But, I'm willing to consider putting this either in a system-fs-like filesystem, or just in sysfs itself, we do have /sys/kernel/ to play around in if the main objection is that we should not be cluttering up /proc with stuff like this.
I am ok with the suggestion of /sys/kernel for the archive. That also seems to fit well with the idea that the headers are kernel related and probably belong here more strictly speaking, than /proc.
This makes sense. And if it alleviates concerns regarding extending /proc ABIs then might as well switch to this.
Olof, what do you think of this?
BTW, the name "tarballs" was kind of a joke. Probably should come up with a better name.

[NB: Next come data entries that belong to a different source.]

/-- What stops such a load; it migrates as `ld.d` does (R57). -/
def State.wordStop (s : State) (a : Word) : Option Stop :=
  firstStop [s.loadStop a 8 false, if s.oor a 8 then none else s.wayStop (homeOf (s.keyOf a .rd)),
    if !s.oor a 8 && !s.bankOpen (s.keyOf a .rd) then some (.park (.bankOpen (s.keyOf a .rd))) else none,
    if !s.oor a 8 && s.isBad (s.keyOf a .rd) 8 then stopFault 0x19 1 a else none]

/-- The reads of such a load, and of a block, correct what they meet (R329). -/
def State.correctWord (s : State) (a : Word) : State :=
  if s.oor a 8 then s else s.corrected (s.keyOf a .rd) 8 s.myLaunch.asid

def State.correctBlock (s : State) (a : Word) (n : Nat) : State :=
  (blockAtoms a n).foldl (fun (s : State) x => if s.oor x 32 then s else s.corrected (s.keyOf x .rd) 32 s.myLaunch.asid) s

/-- The first atom of a block that is out of range is noted (R52). -/
def State.noteBlock (s : State) (a : Word) (n : Nat) : State :=
  match (blockAtoms a n).find? fun x => s.oor x 32 with
  | some x => s.modMe fun t => if t.lmflt then t else { t with lmflt := true, lmaddr := x }
  | none => s

/-! ### Addresses of the memory forms (R95) -/

/-- Bytes of an access width (R95). -/
def widthBytes : Width → Nat
  | .b => 1 | .h => 2 | .w => 4 | .d => 8 | .v => 32

/-- The index scale (R95). -/
def scaleTimes : Scale → Nat
  | .x1 => 1 | .x2 => 2 | .x4 => 4 | .x8 => 8 | .x32 => 32

/-- `gB` + `off11`·width. -/
def State.memAddr (s : State) (b : Reg) (o : BitVec 11) (wd : Width) : Word :=
  s.src b + o.signExtend 64 * BitVec.ofNat 64 (widthBytes wd)

/-- `gB` + `gX`·scale. -/
def State.idxAddr (s : State) (b x : Reg) (k : Scale) : Word := s.src b + s.src x * BitVec.ofNat 64 (scaleTimes k)

/-- The word of an `amo` or `red` (R130). -/
def State.amoAddr (s : State) (a : Reg) (f : BitVec 2) : Word := s.src a + f.setWidth 64 * 8

/-! ### Checks of the entries -/

/-- The trapped thread in a slot of the issuing core, where a slot operand names one (R217, R220). -/
def State.trappedIn (s : State) (w : Word) : Option Nat :=
  if bits w 4 60 != 0 then none
  else
    match (s.slot s.ctx.core (bits w 0 4)).tid with
    | some t =>
      match s.thread? t with
      | some th => if th.trapped.isSome && !th.away then some t else none
      | none => none
    | none => none

/-- A slot that `fill` may take (R221, R299). -/
def State.fillSlot (s : State) (w : Word) : Option Nat :=
  let n := bits w 0 4
  let x := s.slot s.ctx.core n
  if bits w 4 60 != 0 || 15 ≤ n || x.tid.isSome || x.reserved.isSome then none
  else match x.held with
    | none => some n
    | some t => if t = s.ctx.tid then some n else none

/-- The queues of `q0` to `q3` that slot n consumes (bits 7:4) and produces (bits 3:0) (R219). -/
def Launch.roles (l : Launch) (n : Nat) : Nat :=
  ((List.range 4).map fun k => (if l.wired k true = some n then 2 ^ k else 0)
    + (if l.wired k false = some n then 2 ^ (4 + k) else 0)).sum

/-- A save area of 80 words that `fill` may start in slot n (R219, R221). -/
def saveOk (l : Launch) (n : Nat) (ws : List Word) : Bool :=
  let w (i : Nat) : Word := ws.getD i 0
  bits (w 0) 0 3 = 0 && bits (w 1) 40 24 = 0 && bits (w 2) 22 42 = 0 && bits (w 2) 8 4 = 0
    && bits (w 2) 16 6 = l.gregs && bits (w 2) 12 4 = l.vregs
    && bits (w 3) 24 40 = 0 && bits (w 3) 19 3 = 0 && bits (w 3) 12 4 = 0 && bits (w 3) 0 7 = 0 && bits (w 4) 0 5 = 0 && bits (w 5) 0 5 = 0
    && bits (w 7) 1 63 = 0 && bits (w 9) 6 58 = 0 && bits (w 10) 6 58 = 0
    && (w 12).toNat = l.roles n && w 13 = 0 && w 14 = 0 && w 15 = 0

/-- An engine command of a thread at a core whose completion is still to come. -/
def State.commandsOf (s : State) (core tid : Nat) : Bool :=
  let x := s.core core
  x.vecQ.any (fun v => v.tid == tid) || x.vecRun.any (fun v => v.2.tid == tid) || x.matQ.any fun m => m.tid == tid

def State.copiesOf (s : State) (core tid : Nat) : Bool :=
  let x := s.core core
  x.copyQ.any (fun c => c.tid == tid) || x.copies.any fun c => c.tid == tid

Although, I'm fine with tarballsfs ;-)
No need to have this be a separate filesystem, we can use a binary sysfs file in /sys/kernel/ for this as the kernel is not doing any "parsing" of the data, it is just dumping it out to userspace.
If I make /sys/kernel/config.gz be the same thing as /proc/config.gz will you fix up 'make localmodconfig' to use it? :)
thanks,
greg k-h
On Tue, 16 Apr 2019 16:22:40 +0200 Greg Kroah-Hartman gregkh@linuxfoundation.org wrote:
If I make /sys/kernel/config.gz be the same thing as /proc/config.gz will you fix up 'make localmodconfig' to use it? :)
Sure.
-- Steve
On Tue, Apr 16, 2019 at 7:43 AM Steven Rostedt rostedt@goodmis.org wrote:
On Tue, 16 Apr 2019 16:22:40 +0200 Greg Kroah-Hartman gregkh@linuxfoundation.org wrote:
If I make /sys/kernel/config.gz be the same thing as /proc/config.gz will you fix up 'make localmodconfig' to use it? :)
Sure.
Doing a link to the new location is probably best, just like /proc/device-tree is today.
-Olof
On Tue, Apr 16, 2019 at 04:22:40PM +0200, Greg Kroah-Hartman wrote:
On Tue, Apr 16, 2019 at 09:45:09AM -0400, Steven Rostedt wrote:
On Tue, 16 Apr 2019 09:32:37 -0400 Karim Yaghmour karim.yaghmour@opersys.com wrote:
Then we should perhaps make a new file system call tarballs ;-)
/sys/kernel/tarballs/
and place everything there. That way it removes it from /proc (which is the worse place for that) and also makes it something other than debug. That's what I did for tracefs.
As horrible as that suggestion is, it does kind of make sense :)
We can't put this in debugfs as that's only for debugging and systems should never have that mounted for normal operations (users want to build ebpf programs), and /proc really should be for processes but that horse is long left the barn.
But, I'm willing to consider putting this either in a system-fs-like filesystem, or just in sysfs itself, we do have /sys/kernel/ to play around in if the main objection is that we should not be cluttering up /proc with stuff like this.
I am ok with the suggestion of /sys/kernel for the archive. That also seems to fit well with the idea that the headers are kernel related and probably belong here more strictly speaking, than /proc.
This makes sense. And if it alleviates concerns regarding extending /proc ABIs then might as well switch to this.
Olof, what do you think of this?
BTW, the name "tarballs" was kind of a joke. Probably should come up with a better name. Although, I'm fine with tarballsfs ;-)
No need to have this be a separate filesystem, we can use a binary sysfs file in /sys/kernel/ for this as the kernel is not doing any "parsing" of the data, it is just dumping it out to userspace.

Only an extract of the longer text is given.